### What you will do
Reproduce, character for character, the entries from their opening line through the line with "def workedTariff (basis".
─── Given records
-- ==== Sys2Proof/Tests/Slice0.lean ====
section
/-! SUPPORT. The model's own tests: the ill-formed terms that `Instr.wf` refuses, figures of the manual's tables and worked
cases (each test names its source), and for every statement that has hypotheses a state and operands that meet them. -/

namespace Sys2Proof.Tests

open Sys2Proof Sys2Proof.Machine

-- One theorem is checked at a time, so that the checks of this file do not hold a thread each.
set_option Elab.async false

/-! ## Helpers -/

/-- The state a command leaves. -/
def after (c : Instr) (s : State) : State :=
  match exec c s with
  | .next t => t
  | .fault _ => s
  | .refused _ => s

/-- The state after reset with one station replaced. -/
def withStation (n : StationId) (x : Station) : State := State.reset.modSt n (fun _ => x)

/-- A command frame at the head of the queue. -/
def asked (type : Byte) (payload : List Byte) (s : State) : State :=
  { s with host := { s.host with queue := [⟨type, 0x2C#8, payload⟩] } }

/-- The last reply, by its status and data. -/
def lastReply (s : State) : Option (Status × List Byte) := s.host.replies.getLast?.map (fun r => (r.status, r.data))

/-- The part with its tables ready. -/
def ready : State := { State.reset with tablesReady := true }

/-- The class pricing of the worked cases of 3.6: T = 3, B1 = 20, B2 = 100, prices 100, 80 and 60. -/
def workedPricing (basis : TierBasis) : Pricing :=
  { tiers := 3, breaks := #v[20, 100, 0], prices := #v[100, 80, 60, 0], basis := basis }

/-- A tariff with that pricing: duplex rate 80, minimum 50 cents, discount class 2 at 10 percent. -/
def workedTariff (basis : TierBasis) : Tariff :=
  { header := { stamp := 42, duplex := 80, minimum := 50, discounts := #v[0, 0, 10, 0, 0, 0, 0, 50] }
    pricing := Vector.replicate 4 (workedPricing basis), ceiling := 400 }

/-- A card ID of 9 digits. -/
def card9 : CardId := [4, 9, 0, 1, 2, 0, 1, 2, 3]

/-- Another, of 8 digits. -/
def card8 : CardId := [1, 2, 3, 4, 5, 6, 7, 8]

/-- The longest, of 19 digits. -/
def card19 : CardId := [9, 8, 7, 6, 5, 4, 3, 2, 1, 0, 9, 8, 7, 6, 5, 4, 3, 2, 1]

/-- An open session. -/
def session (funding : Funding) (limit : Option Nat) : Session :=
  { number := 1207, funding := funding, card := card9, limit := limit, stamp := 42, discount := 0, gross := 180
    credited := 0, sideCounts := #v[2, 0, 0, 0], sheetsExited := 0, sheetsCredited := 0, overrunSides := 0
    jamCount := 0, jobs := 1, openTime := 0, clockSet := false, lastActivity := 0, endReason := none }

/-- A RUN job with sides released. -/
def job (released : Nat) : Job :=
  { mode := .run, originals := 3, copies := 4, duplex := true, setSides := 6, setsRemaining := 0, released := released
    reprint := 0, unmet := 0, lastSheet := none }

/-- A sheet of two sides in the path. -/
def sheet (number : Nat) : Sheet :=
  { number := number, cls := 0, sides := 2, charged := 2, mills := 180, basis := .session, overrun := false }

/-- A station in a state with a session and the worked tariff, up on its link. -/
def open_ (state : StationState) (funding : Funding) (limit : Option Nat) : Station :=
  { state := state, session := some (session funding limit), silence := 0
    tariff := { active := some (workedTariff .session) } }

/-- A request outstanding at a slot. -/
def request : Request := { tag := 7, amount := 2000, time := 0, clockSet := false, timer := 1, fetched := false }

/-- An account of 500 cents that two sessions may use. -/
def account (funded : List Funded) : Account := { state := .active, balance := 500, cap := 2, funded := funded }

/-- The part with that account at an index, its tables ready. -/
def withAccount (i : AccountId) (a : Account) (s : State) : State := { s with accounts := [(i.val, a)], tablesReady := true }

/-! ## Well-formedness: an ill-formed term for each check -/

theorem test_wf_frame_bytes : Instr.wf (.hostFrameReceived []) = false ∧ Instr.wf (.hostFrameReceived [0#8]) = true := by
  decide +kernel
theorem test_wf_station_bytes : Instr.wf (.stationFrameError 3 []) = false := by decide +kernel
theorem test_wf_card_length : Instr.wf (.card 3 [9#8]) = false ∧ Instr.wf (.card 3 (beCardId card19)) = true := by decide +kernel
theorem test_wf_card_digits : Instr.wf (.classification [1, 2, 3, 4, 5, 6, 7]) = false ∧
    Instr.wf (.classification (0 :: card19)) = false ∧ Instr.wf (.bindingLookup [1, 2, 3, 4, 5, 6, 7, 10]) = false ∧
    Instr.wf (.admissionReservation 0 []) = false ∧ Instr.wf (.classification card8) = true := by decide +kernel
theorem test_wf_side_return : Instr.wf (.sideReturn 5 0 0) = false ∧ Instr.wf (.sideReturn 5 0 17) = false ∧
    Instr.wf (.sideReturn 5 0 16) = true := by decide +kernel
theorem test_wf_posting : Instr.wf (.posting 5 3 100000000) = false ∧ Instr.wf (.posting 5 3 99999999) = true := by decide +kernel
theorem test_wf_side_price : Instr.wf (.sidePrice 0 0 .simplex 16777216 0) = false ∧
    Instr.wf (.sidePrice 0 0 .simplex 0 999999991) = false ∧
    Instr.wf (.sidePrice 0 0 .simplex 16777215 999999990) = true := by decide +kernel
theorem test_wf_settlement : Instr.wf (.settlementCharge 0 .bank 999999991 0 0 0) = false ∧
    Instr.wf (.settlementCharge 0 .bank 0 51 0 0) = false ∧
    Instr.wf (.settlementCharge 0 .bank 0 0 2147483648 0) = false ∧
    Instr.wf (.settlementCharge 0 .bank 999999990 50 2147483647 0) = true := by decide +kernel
──────
### Task output
-- ==== Sys2Proof/Tests/Slice0.lean ====
section
/-! SUPPORT. The model's own tests: the ill-formed terms that `Instr.wf` refuses, figures of the manual's tables and worked
cases (each test names its source), and for every statement that has hypotheses a state and operands that meet them. -/

namespace Sys2Proof.Tests

open Sys2Proof Sys2Proof.Machine

-- One theorem is checked at a time, so that the checks of this file do not hold a thread each.
set_option Elab.async false

/-! ## Helpers -/

/-- The state a command leaves. -/
def after (c : Instr) (s : State) : State :=
  match exec c s with
  | .next t => t
  | .fault _ => s
  | .refused _ => s

/-- The state after reset with one station replaced. -/
def withStation (n : StationId) (x : Station) : State := State.reset.modSt n (fun _ => x)

/-- A command frame at the head of the queue. -/
def asked (type : Byte) (payload : List Byte) (s : State) : State :=
  { s with host := { s.host with queue := [⟨type, 0x2C#8, payload⟩] } }

/-- The last reply, by its status and data. -/
def lastReply (s : State) : Option (Status × List Byte) := s.host.replies.getLast?.map (fun r => (r.status, r.data))

/-- The part with its tables ready. -/
def ready : State := { State.reset with tablesReady := true }

/-- The class pricing of the worked cases of 3.6: T = 3, B1 = 20, B2 = 100, prices 100, 80 and 60. -/
def workedPricing (basis : TierBasis) : Pricing :=
  { tiers := 3, breaks := #v[20, 100, 0], prices := #v[100, 80, 60, 0], basis := basis }

/-- A tariff with that pricing: duplex rate 80, minimum 50 cents, discount class 2 at 10 percent. -/
def workedTariff (basis : TierBasis) : Tariff :=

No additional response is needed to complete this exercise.